As for code reviews, I’ll quickly review scripts submitted and give an estimatebased on how long it will take me and the current work load. If you accept payment will be due and I will review the code. In most cases I’ll approve it. If there is questionable activity then I will ask for it to be revised and we’ll begin the process over (although it shouldn’t take me as long to review code I’m familiar with, so the estimate will be lower).
2 Likes
I see. The pricing sounds fair to me. I haven’t understood how this works 100% but does this mean that UIs and other stuff that would be inside the module normally would be available to the public?
Note that I haven’t tried your service yet
Yes. The upload page of my website will ask for a link to the public model acting as a frontend for your protected module, and a .lua file for the source of your protected module. The game using your protected module will use my loader script and enter your protected module ID. At runtime my loader will insert your public model, and require the main module. Your public module will basically use an object like a RemoteFunction to communicate with your protected code, similarly to how localscripts and scripts communicate.

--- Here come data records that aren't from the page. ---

-- ==== Sys2Proof/Laws/PerInstr.lean ====
section
/-! SUPPORT. What is said of every instruction as syntax, one lemma per constructor: the class of its word is 3 exactly when
it belongs to the event port (30_encoding.md R90, R94, R95). -/

namespace Sys2Proof.Laws.EncodedPort

/-- The word of an event is of class 3, the word of a command is not. -/
def Statement (i : Instr) : Prop := clsField (encode i) = 0x3#4 ↔ i.side = .event

theorem rbPut (len : Nat) : Statement (.rbPut len) := by simp [Statement, encode, Instr.side]
theorem rbGet (len : Nat) : Statement (.rbGet len) := by simp [Statement, encode, Instr.side]
theorem rbLen (r : Ring) : Statement (.rbLen r) := by simp [Statement, encode, Instr.side]
theorem rbReset (r : Ring) : Statement (.rbReset r) := by simp [Statement, encode, Instr.side]
theorem rxpStart : Statement .rxpStart := by simp [Statement, encode, Instr.side]
theorem rxpStop : Statement .rxpStop := by simp [Statement, encode, Instr.side]
theorem txpKick : Statement .txpKick := by simp [Statement, encode, Instr.side]
theorem txpStop : Statement .txpStop := by simp [Statement, encode, Instr.side]
theorem evTick (count : Nat) : Statement (.evTick count) := by simp [Statement, encode, Instr.side]
theorem evInDone (count : Nat) : Statement (.evInDone count) := by simp [Statement, encode, Instr.side]
theorem evOutDone (count : Nat) : Statement (.evOutDone count) := by simp [Statement, encode, Instr.side]
theorem evInError : Statement .evInError := by simp [Statement, encode, Instr.side]
theorem evOutError : Statement .evOutError := by simp [Statement, encode, Instr.side]
theorem evInData (byte : Byte) (off : Nat) : Statement (.evInData byte off) := by simp [Statement, encode, Instr.side]
theorem regRead (idx : Nat) : Statement (.regRead idx) := by simp [Statement, encode, Instr.side]

end Sys2Proof.Laws.EncodedPort
end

Your public model can contain a GUI, or your public module can automatically generate a GUI.
There is a way to protect all asset types, not just scripts, from being stolen but it would require lots more work to setup. Perhaps in the future. It involves making a game that neither the game owner or asset developer have access to, so neither can steal each other’s assets.
(This isn’t different from current private modules. Any instances created can always be seen by the server, and so have never been truely private.)
2 Likes
Hey, it’s a great concept and all… but I don’t think developers are willing to trust a complete stranger with their code.
1 Like
Great idea, however, imagine you get 1000 requests / min. Yes you might have a good server, but every single code on the server must be non-blocking and not being synchronous.

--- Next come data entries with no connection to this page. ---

-- ==== Sys2Proof/Tests/Slice0.lean ====
section
/-! SUPPORT. Tests: ill-formed instructions are refused, words of 95_test_vectors.md section 2.1 decode, single steps give the
values of its sections 2.2 to 2.5, and every statement with hypotheses has a state that meets them. -/

namespace Sys2Proof.Tests

open Sys2Proof.Machine

/-! ### WellFormed refuses ill-formed terms (R97, R98) -/

theorem test_illformed_rbPut : (Instr.rbPut 65536).wf = false := by decide
theorem test_illformed_rbGet : (Instr.rbGet 65536).wf = false := by decide
theorem test_illformed_evTick : (Instr.evTick 65536).wf = false := by decide
theorem test_illformed_evInDone : (Instr.evInDone 65536).wf = false := by decide
theorem test_illformed_evOutDone : (Instr.evOutDone 65536).wf = false := by decide
theorem test_illformed_evInData : (Instr.evInData 0x41#8 65536).wf = false := by decide
theorem test_illformed_regRead : (Instr.regRead 256).wf = false := by decide
theorem test_illformed_payload : payloadFits (.rbPut 2) [0x41#8] = false := by decide
theorem test_wellformed_bounds : (Instr.rbPut 65535).wf = true ∧ (Instr.regRead 255).wf = true ∧
    payloadFits (.rbPut 1) [0x41#8] = true := by decide

/-! ### Decoding, fields from bit 31 down: `cls fn unit rsv arg` (R91 to R96) -/

theorem test_decode_rbPut : decode 0b0001_0000_0001_0000_0000000001000000#32 = .ok (.rbPut 64) := by decide
theorem test_decode_rbGet : decode 0b0001_0001_0000_0000_0000000001000000#32 = .ok (.rbGet 64) := by decide
theorem test_decode_rbLen : decode 0b0001_0010_0001_0000_0000000000000000#32 = .ok (.rbLen .tx) := by decide
theorem test_decode_rbReset : decode 0b0001_0011_0000_0000_0000000000000000#32 = .ok (.rbReset .rx) := by decide
theorem test_decode_rxpStart : decode 0b0010_0000_0000_0000_0000000000000000#32 = .ok .rxpStart := by decide
theorem test_decode_rxpStop : decode 0b0010_0001_0000_0000_0000000000000000#32 = .ok .rxpStop := by decide
theorem test_decode_txpKick : decode 0b0010_0000_0001_0000_0000000000000000#32 = .ok .txpKick := by decide
theorem test_decode_txpStop : decode 0b0010_0001_0001_0000_0000000000000000#32 = .ok .txpStop := by decide
theorem test_decode_evTick : decode 0b0011_0000_0000_0000_0000000000100000#32 = .ok (.evTick 32) := by decide
theorem test_decode_evInDone : decode 0b0011_0001_0000_0000_0000000001000000#32 = .ok (.evInDone 64) := by decide
theorem test_decode_evOutDone : decode 0b0011_0001_0001_0000_0000000000000001#32 = .ok (.evOutDone 1) := by decide
theorem test_decode_evInError : decode 0b0011_0010_0000_0000_0000000000000000#32 = .ok .evInError := by decide
theorem test_decode_evOutError : decode 0b0011_0010_0001_0000_0000000000000000#32 = .ok .evOutError := by decide
theorem test_decode_evInData : decode 0b0011_0011_01000001_0000000000000011#32 = .ok (.evInData 0x41#8 3) := by decide
theorem test_decode_evInData_ones : decode 0x33FFFFFF#32 = .ok (.evInData 0xFF#8 65535) := by decide
theorem test_decode_regRead : decode 0b0100_0000_0000_0000_00000000_00010000#32 = .ok (.regRead 0x10) := by decide

/-- The illegal words of section 2.1, each with the reason the table gives. -/
theorem test_decode_illegal :
    decode 0xFFFFFFFF#32 = .error .cls ∧ decode 0x50000000#32 = .error .cls ∧ decode 0x11100001#32 = .error .unit ∧
    decode 0x12000001#32 = .error .arg ∧ decode 0x12200000#32 = .error .unit ∧ decode 0x14000000#32 = .error .fn ∧
    decode 0x20000001#32 = .error .arg ∧ decode 0x22000000#32 = .error .fn ∧ decode 0x21200000#32 = .error .unit ∧
    decode 0x30100000#32 = .error .unit ∧ decode 0x32000001#32 = .error .arg ∧ decode 0x31200000#32 = .error .unit ∧
    decode 0x34000000#32 = .error .fn ∧ decode 0x41000000#32 = .error .fn := by decide

theorem test_decode_wrong_port : decodeOn .command 0x30000020#32 = .error .port ∧
    decodeOn .event 0x20000000#32 = .error .port := by decide

theorem test_encode_words : encode (.rbPut 65535) = 0x1010FFFF#32 ∧ encode (.evInData 0x41#8 3) = 0x33410003#32 ∧
    encode (.rbReset .tx) = 0x13100000#32 ∧ encode (.regRead 0x0C) = 0x4000000C#32 := by decide

/-- The host's two probes evaluate: decoding a table word, and running it as the first operation after reset. -/
theorem test_table_word : decodeTableWord 32 0x31100040 = some (.evOutDone 64) ∧ decodeTableWord 32 0 = none := by decide

theorem test_fetch_word_command : ∃ t, step (State.reset.withFetchWord 32 0x12000000) = .next t ∧
    t.trace = [.result .ok 0] := ⟨_, rfl, by decide⟩
theorem test_fetch_word_event : ∃ t, step (State.reset.withFetchWord 32 0x33410003) = .next t ∧
    t.rxStage = [(3, 0x41#8)] := ⟨_, rfl, by decide⟩

/-! ### A small block: rings of 4 bytes, a staging buffer of 4, chunks of 3 -/

def params : Params :=
  { nRx := ⟨4, by decide, by decide⟩
    nTx := ⟨4, by decide, by decide⟩
    rxStage := ⟨4, by decide, by decide⟩
    txChunk := ⟨3, by decide, by decide⟩
    delayedClose := true }

def base : State := State.resetWith params

/-- `A`, `B`, `C` at positions 0 to 2. -/
def abc : Memory := [(0, 0x41#8), (1, 0x42#8), (2, 0x43#8)]

/-- A ring holding `A`, `B`, `C`. -/
def three : RingState := { RingState.reset with mem := abc, wr := 3 }

/-- Armed, with `A`, `B`, `C` staged. -/
def posted : State := { base with rxpState := .receivePosted, rxStage := abc }

/-- Draining three bytes into an empty ring. -/
def draining : State :=
  { posted with rxPrev := 3, rxDone := true, rxC := 3, rx := { RingState.reset with mem := abc, pp := ⟨true, 3⟩ } }

/-- A get of two of three buffered bytes is in progress. -/
def getting : State := { posted with rx := { three with cp := ⟨true, 2⟩ } }

/-- `A`, `B`, `C` wait in the TX ring. -/
def filled : State := { base with tx := three }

Providing a service like this is great, but it’s voluntary work. You have no commitments to actually deliver the service anymore and can stop at any time, I’m not saying you will stop, but that you actually can.

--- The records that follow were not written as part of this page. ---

-- ==== Sys2Proof/Machine/AddressMap.lean ====
section
/-! DEFINITION. CSR_MAP, first part: the memory windows and the region classification of 20_memory.md R41, R42,
and the register names of 45_register_address_map.md R264 to R268. The block holds addresses, no register values
(10_state.md R29, 45_register_address_map.md R269). -/

namespace Sys2Proof.Machine

/-- The windows in the order of 20_memory.md R41. -/
def windowOrder : List Window :=
  [.ramG, .romFont, .romFontRoot, .ramDl, .ramReg, .ramCmd, .ramReg2, .ramErrReport]

/-- The name of a window (20_memory.md R41). -/
def windowName : Window → String
  | .ramG => "RAM_G"
  | .romFont => "ROM_FONT"
  | .romFontRoot => "ROM_FONTROOT"
  | .ramDl => "RAM_DL"
  | .ramReg => "RAM_REG"
  | .ramCmd => "RAM_CMD"
  | .ramReg2 => "RAM_REG2"
  | .ramErrReport => "RAM_ERR_REPORT"

/-- The base address of a window (20_memory.md R41). -/
def windowBase : Window → Nat
  | .ramG => 0x000000
  | .romFont => 0x1E0000
  | .romFontRoot => 0x2FFFFC
  | .ramDl => 0x300000
  | .ramReg => 0x302000
  | .ramCmd => 0x308000
  | .ramReg2 => 0x309000
  | .ramErrReport => 0x309800

/-- The size of a window in bytes: a parameter for five of them (20_memory.md R41, 00_scope.md R7). -/
def windowSize (p : Params) : Window → Nat
  | .ramG => p.ramGSize
  | .romFont => 0x11FFFC
  | .romFontRoot => 4
  | .ramDl => p.ramDlSize
  | .ramReg => p.ramRegSize
  | .ramCmd => p.ramCmdSize
  | .ramReg2 => p.ramReg2Size
  | .ramErrReport => 0x80

/-- The tiers of a window name (20_memory.md R41). -/
def windowTiers : Window → TierRange
  | .ramErrReport => ⟨3, none⟩
  | _ => ⟨2, none⟩

/-- Whether a window's entry is the source's: RAM_G, RAM_DL, RAM_REG, RAM_CMD, RAM_REG2
(45_register_address_map.md R261). -/
def windowSource : Window → EntrySource
  | .romFont => .gk
  | .romFontRoot => .gk
  | .ramErrReport => .gk
  | _ => .doc

/-- The address lies in the window: base <= addr <= base + size - 1 (20_memory.md R41, R42). -/
def windowHolds (p : Params) (w : Window) (addr : Nat) : Bool :=
  decide (windowBase w ≤ addr ∧ addr < windowBase w + windowSize p w)

/-- `region(addr)`: the first window in table order that holds the address, at every tier (20_memory.md R42). -/
def regionOf (p : Params) (addr : Nat) : Region :=
  match windowOrder.find? fun w => windowHolds p w addr with
  | some w => .window w
  | none => .unmapped

/-- The access class of a register: metadata, enforced by nothing (45_register_address_map.md R263). -/
inductive AccessClass where
  | readOnly
  | writeOnly
  | readWrite
  | unclassified
  deriving DecidableEq, Repr

/-- One row of the register tables (45_register_address_map.md, section 2). -/
structure RegisterEntry where
  name : String
  address : Nat
  offset : Nat
  window : Window
  tmin : Nat
  access : AccessClass
  deriving DecidableEq, Repr

/-- R264, part 1 of 3: tier-2 registers in window 1. -/
def registersWindow1a : List RegisterEntry :=
  [⟨"REG_ID", 0x302000, 0x000, .ramReg, 2, .unclassified⟩,
   ⟨"REG_FRAMES", 0x302004, 0x004, .ramReg, 2, .readOnly⟩,
   ⟨"REG_CLOCK", 0x302008, 0x008, .ramReg, 2, .unclassified⟩,
   ⟨"REG_FREQUENCY", 0x30200C, 0x00C, .ramReg, 2, .unclassified⟩,
   ⟨"REG_RENDERMODE", 0x302010, 0x010, .ramReg, 2, .unclassified⟩,
   ⟨"REG_SNAPY", 0x302014, 0x014, .ramReg, 2, .unclassified⟩,
   ⟨"REG_SNAPSHOT", 0x302018, 0x018, .ramReg, 2, .unclassified⟩,
   ⟨"REG_SNAPFORMAT", 0x30201C, 0x01C, .ramReg, 2, .unclassified⟩,
   ⟨"REG_CPURESET", 0x302020, 0x020, .ramReg, 2, .unclassified⟩,
   ⟨"REG_TAP_CRC", 0x302024, 0x024, .ramReg, 2, .unclassified⟩,
   ⟨"REG_TAP_MASK", 0x302028, 0x028, .ramReg, 2, .unclassified⟩,
   ⟨"REG_HCYCLE", 0x30202C, 0x02C, .ramReg, 2, .readWrite⟩,
   ⟨"REG_HOFFSET", 0x302030, 0x030, .ramReg, 2, .readWrite⟩,
   ⟨"REG_HSIZE", 0x302034, 0x034, .ramReg, 2, .readWrite⟩,
   ⟨"REG_HSYNC0", 0x302038, 0x038, .ramReg, 2, .readWrite⟩,
   ⟨"REG_HSYNC1", 0x30203C, 0x03C, .ramReg, 2, .readWrite⟩,
   ⟨"REG_VCYCLE", 0x302040, 0x040, .ramReg, 2, .unclassified⟩,
   ⟨"REG_VOFFSET", 0x302044, 0x044, .ramReg, 2, .readWrite⟩,
   ⟨"REG_VSIZE", 0x302048, 0x048, .ramReg, 2, .readWrite⟩,
   ⟨"REG_VSYNC0", 0x30204C, 0x04C, .ramReg, 2, .readWrite⟩,
   ⟨"REG_VSYNC1", 0x302050, 0x050, .ramReg, 2, .readWrite⟩,
   ⟨"REG_DLSWAP", 0x302054, 0x054, .ramReg, 2, .writeOnly⟩,
   ⟨"REG_ROTATE", 0x302058, 0x058, .ramReg, 2, .unclassified⟩,
   ⟨"REG_OUTBITS", 0x30205C, 0x05C, .ramReg, 2, .unclassified⟩,
   ⟨"REG_DITHER", 0x302060, 0x060, .ramReg, 2, .unclassified⟩,
   ⟨"REG_SWIZZLE", 0x302064, 0x064, .ramReg, 2, .unclassified⟩,
   ⟨"REG_CSPREAD", 0x302068, 0x068, .ramReg, 2, .unclassified⟩,
   ⟨"REG_PCLK_POL", 0x30206C, 0x06C, .ramReg, 2, .unclassified⟩,
   ⟨"REG_PCLK", 0x302070, 0x070, .ramReg, 2, .unclassified⟩,
   ⟨"REG_TAG_X", 0x302074, 0x074, .ramReg, 2, .unclassified⟩,
   ⟨"REG_TAG_Y", 0x302078, 0x078, .ramReg, 2, .unclassified⟩,
   ⟨"REG_TAG", 0x30207C, 0x07C, .ramReg, 2, .unclassified⟩]

/-- R264, part 2 of 3: tier-2 registers in window 1. -/
def registersWindow1b : List RegisterEntry :=
  [⟨"REG_VOL_PB", 0x302080, 0x080, .ramReg, 2, .unclassified⟩,
   ⟨"REG_VOL_SOUND", 0x302084, 0x084, .ramReg, 2, .unclassified⟩,
   ⟨"REG_SOUND", 0x302088, 0x088, .ramReg, 2, .unclassified⟩,
   ⟨"REG_PLAY", 0x30208C, 0x08C, .ramReg, 2, .unclassified⟩,
   ⟨"REG_GPIO_DIR", 0x302090, 0x090, .ramReg, 2, .unclassified⟩,
   ⟨"REG_GPIO", 0x302094, 0x094, .ramReg, 2, .unclassified⟩,
   ⟨"REG_GPIOX_DIR", 0x302098, 0x098, .ramReg, 2, .unclassified⟩,
   ⟨"REG_GPIOX", 0x30209C, 0x09C, .ramReg, 2, .unclassified⟩,
   ⟨"REG_INT_FLAGS", 0x3020A8, 0x0A8, .ramReg, 2, .readOnly⟩,
   ⟨"REG_INT_EN", 0x3020AC, 0x0AC, .ramReg, 2, .unclassified⟩,
   ⟨"REG_INT_MASK", 0x3020B0, 0x0B0, .ramReg, 2, .writeOnly⟩,
   ⟨"REG_PLAYBACK_START", 0x3020B4, 0x0B4, .ramReg, 2, .unclassified⟩,
   ⟨"REG_PLAYBACK_LENGTH", 0x3020B8, 0x0B8, .ramReg, 2, .unclassified⟩,
   ⟨"REG_PLAYBACK_READPTR", 0x3020BC, 0x0BC, .ramReg, 2, .unclassified⟩,
   ⟨"REG_PLAYBACK_FREQ", 0x3020C0, 0x0C0, .ramReg, 2, .unclassified⟩,
   ⟨"REG_PLAYBACK_FORMAT", 0x3020C4, 0x0C4, .ramReg, 2, .unclassified⟩,
   ⟨"REG_PLAYBACK_LOOP", 0x3020C8, 0x0C8, .ramReg, 2, .unclassified⟩,
   ⟨"REG_PLAYBACK_PLAY", 0x3020CC, 0x0CC, .ramReg, 2, .unclassified⟩,
   ⟨"REG_PWM_HZ", 0x3020D0, 0x0D0, .ramReg, 2, .unclassified⟩,
   ⟨"REG_PWM_DUTY", 0x3020D4, 0x0D4, .ramReg, 2, .unclassified⟩,
   ⟨"REG_MACRO_0", 0x3020D8, 0x0D8, .ramReg, 2, .unclassified⟩,
   ⟨"REG_MACRO_1", 0x3020DC, 0x0DC, .ramReg, 2, .unclassified⟩,
   ⟨"REG_CMD_READ", 0x3020F8, 0x0F8, .ramReg, 2, .unclassified⟩,
   ⟨"REG_CMD_WRITE", 0x3020FC, 0x0FC, .ramReg, 2, .unclassified⟩,
   ⟨"REG_CMD_DL", 0x302100, 0x100, .ramReg, 2, .unclassified⟩,
   ⟨"REG_TOUCH_MODE", 0x302104, 0x104, .ramReg, 2, .unclassified⟩,
   ⟨"REG_TOUCH_ADC_MODE", 0x302108, 0x108, .ramReg, 2, .unclassified⟩,
   ⟨"REG_TOUCH_CHARGE", 0x30210C, 0x10C, .ramReg, 2, .unclassified⟩,
   ⟨"REG_TOUCH_SETTLE", 0x302110, 0x110, .ramReg, 2, .unclassified⟩,
   ⟨"REG_TOUCH_OVERSAMPLE", 0x302114, 0x114, .ramReg, 2, .unclassified⟩,
   ⟨"REG_TOUCH_RZTHRESH", 0x302118, 0x118, .ramReg, 2, .unclassified⟩,
   ⟨"REG_TOUCH_RAW_XY", 0x30211C, 0x11C, .ramReg, 2, .readOnly⟩]

/-- R264, part 3 of 3: tier-2 registers in window 1. -/
def registersWindow1c : List RegisterEntry :=
  [⟨"REG_TOUCH_RZ", 0x302120, 0x120, .ramReg, 2, .unclassified⟩,
   ⟨"REG_TOUCH_SCREEN_XY", 0x302124, 0x124, .ramReg, 2, .readOnly⟩,
   ⟨"REG_TOUCH_TAG_XY", 0x302128, 0x128, .ramReg, 2, .readOnly⟩,
   ⟨"REG_TOUCH_TAG", 0x30212C, 0x12C, .ramReg, 2, .unclassified⟩,
   ⟨"REG_TOUCH_TAG1_XY", 0x302130, 0x130, .ramReg, 2, .readOnly⟩,
   ⟨"REG_TOUCH_TAG1", 0x302134, 0x134, .ramReg, 2, .unclassified⟩,
   ⟨"REG_TOUCH_TAG2_XY", 0x302138, 0x138, .ramReg, 2, .readOnly⟩,
   ⟨"REG_TOUCH_TAG2", 0x30213C, 0x13C, .ramReg, 2, .unclassified⟩,
   ⟨"REG_TOUCH_TAG3_XY", 0x302140, 0x140, .ramReg, 2, .readOnly⟩,
   ⟨"REG_TOUCH_TAG3", 0x302144, 0x144, .ramReg, 2, .unclassified⟩,
   ⟨"REG_TOUCH_TAG4_XY", 0x302148, 0x148, .ramReg, 2, .readOnly⟩,
   ⟨"REG_TOUCH_TAG4", 0x30214C, 0x14C, .ramReg, 2, .unclassified⟩,
   ⟨"REG_TOUCH_TRANSFORM_A", 0x302150, 0x150, .ramReg, 2, .unclassified⟩,
   ⟨"REG_TOUCH_TRANSFORM_B", 0x302154, 0x154, .ramReg, 2, .unclassified⟩,
   ⟨"REG_TOUCH_TRANSFORM_C", 0x302158, 0x158, .ramReg, 2, .unclassified⟩,
   ⟨"REG_TOUCH_TRANSFORM_D", 0x30215C, 0x15C, .ramReg, 2, .unclassified⟩,
   ⟨"REG_TOUCH_TRANSFORM_E", 0x302160, 0x160, .ramReg, 2, .unclassified⟩,
   ⟨"REG_TOUCH_TRANSFORM_F", 0x302164, 0x164, .ramReg, 2, .unclassified⟩,
   ⟨"REG_TOUCH_CONFIG", 0x302168, 0x168, .ramReg, 2, .unclassified⟩,
   ⟨"REG_CTOUCH_TOUCH4_X", 0x30216C, 0x16C, .ramReg, 2, .readOnly⟩,
   ⟨"REG_BIST_EN", 0x302174, 0x174, .ramReg, 2, .unclassified⟩,
   ⟨"REG_TRIM", 0x302180, 0x180, .ramReg, 2, .unclassified⟩,
   ⟨"REG_ANA_COMP", 0x302184, 0x184, .ramReg, 2, .unclassified⟩,
   ⟨"REG_SPI_WIDTH", 0x302188, 0x188, .ramReg, 2, .unclassified⟩,
   ⟨"REG_TOUCH_DIRECT_XY", 0x30218C, 0x18C, .ramReg, 2, .readOnly⟩,
   ⟨"REG_TOUCH_DIRECT_Z1Z2", 0x302190, 0x190, .ramReg, 2, .unclassified⟩,
   ⟨"REG_DATESTAMP", 0x302564, 0x564, .ramReg, 2, .unclassified⟩,
   ⟨"REG_CMDB_SPACE", 0x302574, 0x574, .ramReg, 2, .unclassified⟩,
   ⟨"REG_CMDB_WRITE", 0x302578, 0x578, .ramReg, 2, .unclassified⟩]

/-- R265: tier-2 registers in window 2. -/
def registersWindow2 : List RegisterEntry :=
  [⟨"REG_TRACKER", 0x309000, 0x000, .ramReg2, 2, .unclassified⟩,
   ⟨"REG_TRACKER_1", 0x309004, 0x004, .ramReg2, 2, .unclassified⟩,
   ⟨"REG_TRACKER_2", 0x309008, 0x008, .ramReg2, 2, .unclassified⟩,
   ⟨"REG_TRACKER_3", 0x30900C, 0x00C, .ramReg2, 2, .unclassified⟩,
   ⟨"REG_TRACKER_4", 0x309010, 0x010, .ramReg2, 2, .unclassified⟩,
   ⟨"REG_MEDIAFIFO_READ", 0x309014, 0x014, .ramReg2, 2, .unclassified⟩,
   ⟨"REG_MEDIAFIFO_WRITE", 0x309018, 0x018, .ramReg2, 2, .unclassified⟩]

/-- R266: tier-3 additions. -/
def registersTier3 : List RegisterEntry :=
  [⟨"REG_ADAPTIVE_FRAMERATE", 0x30257C, 0x57C, .ramReg, 3, .unclassified⟩,
   ⟨"REG_FLASH_STATUS", 0x3025F0, 0x5F0, .ramReg, 3, .unclassified⟩,
   ⟨"REG_FLASH_SIZE", 0x309024, 0x024, .ramReg2, 3, .unclassified⟩,
   ⟨"REG_ANIM_ACTIVE", 0x30902C, 0x02C, .ramReg2, 3, .unclassified⟩,
   ⟨"REG_PLAY_CONTROL", 0x30914E, 0x14E, .ramReg2, 3, .unclassified⟩,
   ⟨"REG_COPRO_PATCH_PTR", 0x309162, 0x162, .ramReg2, 3, .unclassified⟩]

/-- R267: tier-4 additions. -/
def registersTier4 : List RegisterEntry :=
  [⟨"REG_UNDERRUN", 0x30260C, 0x60C, .ramReg, 4, .unclassified⟩,
   ⟨"REG_AH_HCYCLE_MAX", 0x302610, 0x610, .ramReg, 4, .unclassified⟩,
   ⟨"REG_PCLK_FREQ", 0x302614, 0x614, .ramReg, 4, .unclassified⟩,
   ⟨"REG_PCLK_2X", 0x302618, 0x618, .ramReg, 4, .unclassified⟩]

/-- Every register of 45_register_address_map.md R264 to R267. -/
def registers : List RegisterEntry :=
  registersWindow1a ++ registersWindow1b ++ registersWindow1c ++ registersWindow2 ++ registersTier3 ++ registersTier4

/-- R268: the second names, each with the register it is the same as. -/
def registerSynonyms : List (String × String) :=
  [("REG_CTOUCH_EXTENDED", "REG_TOUCH_ADC_MODE"),
   ("REG_CTOUCH_TOUCH1_XY", "REG_TOUCH_RAW_XY"),
   ("REG_CTOUCH_TOUCH4_Y", "REG_TOUCH_RZ"),
   ("REG_CTOUCH_TOUCH0_XY", "REG_TOUCH_SCREEN_XY"),
   ("REG_CTOUCH_TOUCH2_XY", "REG_TOUCH_DIRECT_XY"),
   ("REG_CTOUCH_TOUCH3_XY", "REG_TOUCH_DIRECT_Z1Z2"),
   ("REG_CTOUCH_TRANSFORM_A", "REG_TOUCH_TRANSFORM_A"),
   ("REG_CTOUCH_TRANSFORM_B", "REG_TOUCH_TRANSFORM_B"),
   ("REG_CTOUCH_TRANSFORM_C", "REG_TOUCH_TRANSFORM_C"),
   ("REG_CTOUCH_TRANSFORM_D", "REG_TOUCH_TRANSFORM_D"),
   ("REG_CTOUCH_TRANSFORM_E", "REG_TOUCH_TRANSFORM_E"),
   ("REG_CTOUCH_TRANSFORM_F", "REG_TOUCH_TRANSFORM_F")]

/-- The register of a name, second names included (R268). -/
def registerNamed (name : String) : Option RegisterEntry :=
  match registers.find? fun r => r.name == name with
  | some r => some r
  | none =>
    match registerSynonyms.find? fun q => q.1 == name with
    | some q => registers.find? fun r => r.name == q.2
    | none => none

/-- The access class the tables give a register name (45_register_address_map.md R263). -/
def accessClassOf (name : String) : Option AccessClass :=
  (registerNamed name).map RegisterEntry.access

end Sys2Proof.Machine
end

reCaptcha <= v2 is nothing, there is a reason Roblox changed to fun captcha (mainly to prevent fraud and carding). Yes, recaptcha by google is an amazing free service. You are covered by a service that might be good enough. There are many ways to bypass a captcha, and one way is really good but nobody knows of it (rumours say it does not bruteforce), emulating a browser, getting people to do them for you (found on many sites where you have to pay for people to solve them, and they require you to complete a captcha before you can log in, ironically.)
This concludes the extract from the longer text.